▶ Try it
Write out, from the entries below, exactly the lines that run between the lines holding "eltwise (u : Cu) (rec : Nat)" and "gradNorm (u : Cu) (rec : Nat)", inclusive, and stop there.

▶ Listed entries

-- ==== Sys2Proof/Syntax.lean ====
section
/-! DEFINITION. The commands of the KM880: one constructor of `Instr` per row of spec/opcode_table.json, with the
operands that come from outside the part. Ring numbers, ports and counts are plain numbers; register and packet
contents are bit vectors. -/

namespace Sys2Proof

/-- Engines that run steps (R42, Table 3.6). -/
inductive Engine where
  | wre | gxe | dpp | qoe
  deriving DecidableEq, Repr

/-- Units of Table 3.6 and Table 13.2. -/
inductive UnitId where
  | mxc (c : Fin 8) | eng (e : Engine) | cfe (i : Fin 2) | lpe | emt
  | ckc | hub | sb | dmc | cpx | mss | sec | tmb
  deriving DecidableEq, Repr

/-- Commit units (R18): the step on a core, the step on an engine, the QM command. -/
inductive Cu where
  | core (c : Fin 8) | engine (e : Engine) | qm
  deriving DecidableEq, Repr

/-- The result streams of Table 9.1. -/
inductive Stream where
  | tile | object | verdict
  deriving DecidableEq, Repr

/-- What a detector reports with a failed check (R329, Table 13.3). -/
structure FailReport where
  detector : Nat
  unit     : UnitId
  subunit  : Nat
  cls      : Nat
  address  : Nat
  detail   : Word
  deriving DecidableEq, Repr

/-- State of a CSI packet header after its ECC (R197). -/
inductive HeaderEcc where
  | good | corrected | bad
  deriving DecidableEq, Repr

/-- One (port, virtual channel) that DISCOVER saw (Table 15.12). -/
structure SeenCamera where
  port : Nat
  vc : Nat
  types : Nat
  lanes : Nat
  laneMbps : Nat
  wordCount : Nat
  lines : Nat
  frames : Nat
  errors : Nat
  periodUs : Nat
  deriving DecidableEq, Repr

/-- What DISCOVER found outside the part (R382-R384). -/
structure Observation where
  i2cAcks   : List Nat
  cameras   : List SeenCamera
  lenStatus : List Nat
  lenRaw    : List Nat
  datagrams : List Nat
  matched   : List Nat
  partner   : List Nat
  deriving DecidableEq, Repr

/-- A repair found by a test: unit code, bank/segment/array, row or column, and whether it is a graft (R390). -/
structure Repair where
  unitCode : Nat
  sub      : Nat
  row      : Nat
  graft    : Bool
  column   : Bool
  deriving DecidableEq, Repr

/-- An unrepairable finding of a start or test (R394, R399) or an undetected injection (R349). -/
structure TestFail where
  detector : Nat
  unit     : UnitId
  subunit  : Nat
  address  : Nat
  detail   : Word
  deriving DecidableEq, Repr

/-- What a patrol scrub finds in a line (R140): `detail` is the fault record's word, of the failing DMC. -/
inductive Scrub where
  | clean | corrected | uncorrectable (dmc : Nat) (detail : Word)
  deriving DecidableEq, Repr

/-- What the endpoint meets on the PCIe link beside packets and BAR accesses: a read of a command ring that fails, or a poisoned
write to a BAR, each with the request header that AER logs (R251), or a write of the function's power state (R250). -/
inductive BusEvent where
  | fetch (ring : Nat) (header : BitVec 128)
  | poisoned (header : BitVec 128)
  | powerState (d3hot : Bool)
  deriving DecidableEq, Repr

/-- What a CKC lane puts on its bus (R299): the data of the transaction, and what it sampled of the input in a request for agreed
input (R302). -/
structure LaneWord where
  value  : Nat
  sample : Nat
  deriving DecidableEq, Repr

/-- A frame at an Ethernet port (R216): its bytes from the destination address to the FCS, and whether the LPE's input buffer has no
room for it (R224). -/
structure EthArrival where
  bytes : List Byte
  full  : Bool
  deriving DecidableEq, Repr

/-- An edge of a timing sentinel's flag (R24, R25): the sentinel's number within its unit, and whether the flag rises. -/
structure SentinelEdge where
  index  : Nat
  raised : Bool
  deriving DecidableEq, Repr

/-- What a memory port does about ECC: it writes a corrected word back (R127, R140), or a link-ECC write to a channel has failed with
its retry (R142). -/
inductive EccWrite where
  | corrected (u : UnitId) | failed (channel : Nat)
  deriving DecidableEq, Repr

/-- The ports whose link the sensor rows report (R203). -/
inductive SensorPort where
  | csi (p : Fin 8) | eth (p : Fin 4)
  deriving DecidableEq, Repr

/-- The commands, in the order of the table. -/
inductive Instr where
  -- host protocol (chapters 3, 8, 10, 11, 14, 16, 17)
  | doorbell (page offset width : Nat) (value : Option DWord)
  | packetFetch (ring : Nat) (pkt : BitVec 512)
  | readError (e : BusEvent)
  | hello (ring : Nat)
  | queryCaps (ring : Nat)
  | openClient (ring : Nat)
  | closeClient (ring : Nat)
  | createRing (ring : Nat)
  | destroyRing (ring : Nat)
  | loadContract (ring : Nat) (sigOk : Bool) (injFail : Option Nat)
  | armContract (ring : Nat)
  | launchAt (ring : Nat)
  | stopFrames (ring : Nat)
  | programAborted
  | submitJob (ring : Nat)
  | jobDispatch
  | runOp (ring : Nat) (streams : List (Nat × List (BitVec 128))) (banks segs : List Nat)
  | endJob (ring : Nat)
  | kill (ring : Nat) (late : Bool)
  | setCapacity (ring : Nat)
  | seqJoin (ring : Nat)
  | seqLeave (ring : Nat)
  | mapBuffer (ring : Nat)
  | unmapBuffer (ring : Nat)
  | camera (ring : Nat)
  | camParams (ring : Nat)
  | lidar (ring : Nat)
  | motion (ring : Nat)
  | cci (ring : Nat)
  | disable (ring : Nat)
  | fsyncSchedule (ring : Nat)
  | timeConfig (ring : Nat)
  | timeAcceptStep (ring : Nat)
  | logRead (ring : Nat)
  | logClear (ring : Nat) (auth : List Byte) (sigOk : Bool)
  | statsRead (ring : Nat)
  | updateBegin (ring : Nat)
  | updateData (ring : Nat) (src : List Byte)
  | updateCommit (ring : Nat) (sigOk : Bool)
  | imageAreaWrite (mismatches : Nat)
  | recoverySelfReset
  | attest (ring : Nat)
  | authChallenge (ring : Nat)
  | challengeExpiry (purpose : Fin 4)
  | prepareOff (ring : Nat)
  | offReady (repairs : List Repair) (unrepaired : Option TestFail)
  | diagRun (ring : Nat) (auth : List Byte) (sigOk : Bool)
  | flagClear (ring : Nat) (auth : List Byte) (sigOk : Bool)
  | checkerSplit (ring : Nat)
  | checkerJoin (ring : Nat)
  | discover (ring : Nat)
  -- sequencer instructions (chapter 4, 6)
  | halt (core : Fin 8) (w : BitVec 128)
  | loadw (core : Fin 8) (w : BitVec 128)
  | mma (core : Fin 8) (w : BitVec 128)
  | conv (core : Fin 8) (w : BitVec 128)
  | drain (core : Fin 8) (w : BitVec 128)
  | vop (core : Fin 8) (w : BitVec 128)
  | scalar (core : Fin 8) (w : BitVec 128)
  | segEnd (core : Fin 8)
  | fcvtBf16S (core : Fin 8) (rd rs : Fin 32)
  | fcvtSBf16 (core : Fin 8) (rd rs : Fin 32)
  | fcvtE4m3S (core : Fin 8) (rd rs : Fin 32)
  | fcvtSE4m3 (core : Fin 8) (rd rs : Fin 32)
  | dmaIn (core : Fin 8) (w : BitVec 128)
  | dmaOut (core : Fin 8) (w : BitVec 128)
  | gather (core : Fin 8) (w : BitVec 128)
  | gatherDescriptor
  | wait (core : Fin 8) (w : BitVec 128)
  | waitSatisfied (core : Fin 8)
  | post (core : Fin 8) (w : BitVec 128)
  | golden (core : Fin 8) (w : BitVec 128)
  | coppice (core : Fin 8) (w : BitVec 128) (digestOk : Bool) (signature : Option DWord) (restoreFail : Bool)
  | commit (u : Cu) (waves frameWaves : List Int)
  | replay (u : Cu) (report : Option FailReport)
  | drainComplete
  -- operator records (chapter 7): the unit that runs the record and its device address
  | conv2d (u : Cu) (rec : Nat)
  | dwconv2d (u : Cu) (rec : Nat)
  | pool (u : Cu) (rec : Nat)
  | pad (u : Cu) (rec : Nat)
  | matmul (u : Cu) (rec : Nat)
  | eltwise (u : Cu) (rec : Nat)
  | activation (u : Cu) (rec : Nat)
  | layerNorm (u : Cu) (rec : Nat)
  | softmax (u : Cu) (rec : Nat)
  | layoutConvert (u : Cu) (rec : Nat)
  | attention (u : Cu) (rec : Nat)
  | ssmScan (u : Cu) (rec : Nat)
  | embedGather (u : Cu) (rec : Nat)
  | resize (u : Cu) (rec : Nat)
  | gridSample (u : Cu) (rec : Nat)
  | undistort (u : Cu) (rec : Nat)
  | bevProject (u : Cu) (rec : Nat)
  | boxDecode (u : Cu) (rec : Nat)
  | topk (u : Cu) (rec : Nat)
  | nms (u : Cu) (rec : Nat)
  | quantise (u : Cu) (rec : Nat)
  | dequantise (u : Cu) (rec : Nat)
  | amax (u : Cu) (rec : Nat)
  | loss (u : Cu) (rec : Nat)
  | ssmScanBwd (u : Cu) (rec : Nat)
  | gradNorm (u : Cu) (rec : Nat)
  | optAdamw (u : Cu) (rec : Nat)
  | optSgd (u : Cu) (rec : Nat)
  -- frames, emission and the checker (chapters 9, 11, 12, 14)
  | launch
  | preemptionKillToken
  | slotOpen
  | recordDelivery (st : Stream)
  | verdictDeadline
  | frameTrailer
  | tileRecordCheck (arrived : Option (List Byte))
  | bandVerdict
  | frameVerdict
  | voterTransaction (lane : Fin 3) (kind addr : Nat) (data : LaneWord) (t : Nat) (eccFail : Bool)
  | oddLaneTimeout (lane : Fin 3)
  | resyncCopyComplete
  | bandBoundary
  | laneSelftest (pass : Bool)
  | ckcAlive
  | nop (clocks : Nat) (frame : BitVec 256)
  | release (clocks : Nat) (frame : BitVec 256)
  | forceSafe (clocks : Nat) (frame : BitVec 256)
  | spiRequestDiscarded (clocks : Nat) (frame : BitVec 256)
  -- sensors (chapter 8)
  | frameStart (port : Fin 8) (vc : Fin 16) (t : Nat)
  | longPacket (port : Fin 8) (vc : Fin 16) (dataType : Nat) (ecc : HeaderEcc) (crcOk : Bool) (payload : List Byte)
  | frameEnd (port : Fin 8) (vc : Fin 16) (t : Nat)
  | testFrameComplete (cam : Fin 24) (ecc : Option Nat) (measured : Option Word)
  | lidarDatagram (port : Fin 4) (frame : EthArrival) (t : Nat)
  | lidarWindowCommit (lid : Fin 8) (ecc : Option Nat)
  | i2cClockStretchTimeout (ctl : Fin 4) (done : Nat) (reads : List Word)
  -- time (chapter 14)
  | sync (sourceNs : Int) (freq : Int) (t : Nat)
  | announce (master : DWord)
  | pdelayReq (t : Nat)
  | pdelayReqInitiate
  | pdelayResp (delayNs : Nat) (ratioPpb : Int) (t : Nat)
  | holdoverTimeout
  | holdover
  | ppsIn (freq : Int) (t : Nat)
  | ppsOutPlacement
  | ppsOut
  | fsyncPlacement (out : Fin 8)
  | fsyncEdge (out : Fin 8)
  -- power (chapters 2, 6, 15)
  | domainOff (domain : Nat)
  | domainOn (domain : Nat)
  | rateTarget (rate : Nat)
  | park
  | powerGateOpen (domain : Nat)
  | domainSwitchComplete (domain : Nat)
  | rateMonitorWindow (rates : List Nat)
  | sentinelFlag (u : UnitId) (raised : SentinelEdge)
  | emtMarginExpiry
  | belowFloor (u : UnitId)
  | supplyLoopEvaluation (readMv : Option Nat) (alert : Bool)
  | avsbusTimeout
  | monitorSample (tj : List Int) (supply : List Nat)
  | thermalCapStep
  | thermalTrip
  | mr4Read (hottest : Nat) (channel : Nat) (hot : Bool)
  | patrolScrub (addr : Nat) (found : Scrub)
  | eccWriteBack (u : EccWrite)
  | coppiceSlice (digestOk : Bool) (signature : Option DWord) (restoreFail : Bool)
  -- resets and pins (chapters 10, 16, 17, 19)
  | rstNAssert
  | rstNRelease (bootMode : BitVec 2) (imageSigOk : Bool)
  | perstNAssert
  | perstNRelease
  | functionLevelReset
  | pwrfailNAssert (step : Nat)
  | ownerProvision (digest : BitVec 256)
  | dbgChallenge
  | dbgResponse (auth : List Byte) (sigOk : Bool)
  -- BAR0 and BAR4 (chapters 10, 18)
  | bar4Access (offset : Nat) (write : Option (List Byte)) (size : Nat)
  | hifEventWrite (v : Word)
  | hifEventMaskWrite (v : Word)
  | hifBar4WindowWrite (v : DWord)
  | adminEnable (v : Word)
  | adminDisable (v : Word)
  | take
  | apply
  | regionApplyComplete
  | mssSafeReserveWrite (v : Word)
  | mssThermalCfgWrite (v : Word)
  | mssEventRateWrite (idx : Fin 2) (v : Word)
  | hifDoorbellErrorsRead
  | emtHostDropsRead
  | ckcCopyDropsRead
  | dbgStatusRead
  | pwrReqStatusRead
  | registerWrite (offset width : Nat) (value : DWord)
  -- recorder (chapter 17)
  | eventFlashWrite
  | sectorErase
  | opMark
  | periodicSnapshot
  | histogramTick
  | tokenRefill (code : Nat)
  -- completions and links
  | endOfStart (dense : Bool) (trainedRate : Nat) (retrained : Bool) (repairs : List Repair) (fail : Option TestFail)
  | discoverComplete (obs : Observation)
  | diagRunComplete (failing : List UnitId) (repairs : List Repair)
  | cciOperationComplete (ctl : Fin 4) (done : Nat) (reads : List Word)
  | lidarWindowOpen (lid : Fin 8)
  | flagRecordWritten
  | snapshotWriteComplete
  | pcieLinkDown
  | pcieLinkUp (speed width : Nat)
  | sensorLinkDown (p : SensorPort)
  | sensorLinkUp (p : SensorPort)
  deriving DecidableEq, Repr

end Sys2Proof
end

▶ Result of this task
  | eltwise (u : Cu) (rec : Nat)
  | activation (u : Cu) (rec : Nat)
  | layerNorm (u : Cu) (rec : Nat)
  | softmax (u : Cu) (rec : Nat)
  | layoutConvert (u : Cu) (rec : Nat)
  | attention (u : Cu) (rec : Nat)
  | ssmScan (u : Cu) (rec : Nat)
  | embedGather (u : Cu) (rec : Nat)
  | resize (u : Cu) (rec : Nat)
  | gridSample (u : Cu) (rec : Nat)
  | undistort (u : Cu) (rec : Nat)
  | bevProject (u : Cu) (rec : Nat)
  | boxDecode (u : Cu) (rec : Nat)
  | topk (u : Cu) (rec : Nat)
  | nms (u : Cu) (rec : Nat)
  | quantise (u : Cu) (rec : Nat)
  | dequantise (u : Cu) (rec : Nat)
  | amax (u : Cu) (rec : Nat)
  | loss (u : Cu) (rec : Nat)
  | ssmScanBwd (u : Cu) (rec : Nat)
  | gradNorm (u : Cu) (rec : Nat)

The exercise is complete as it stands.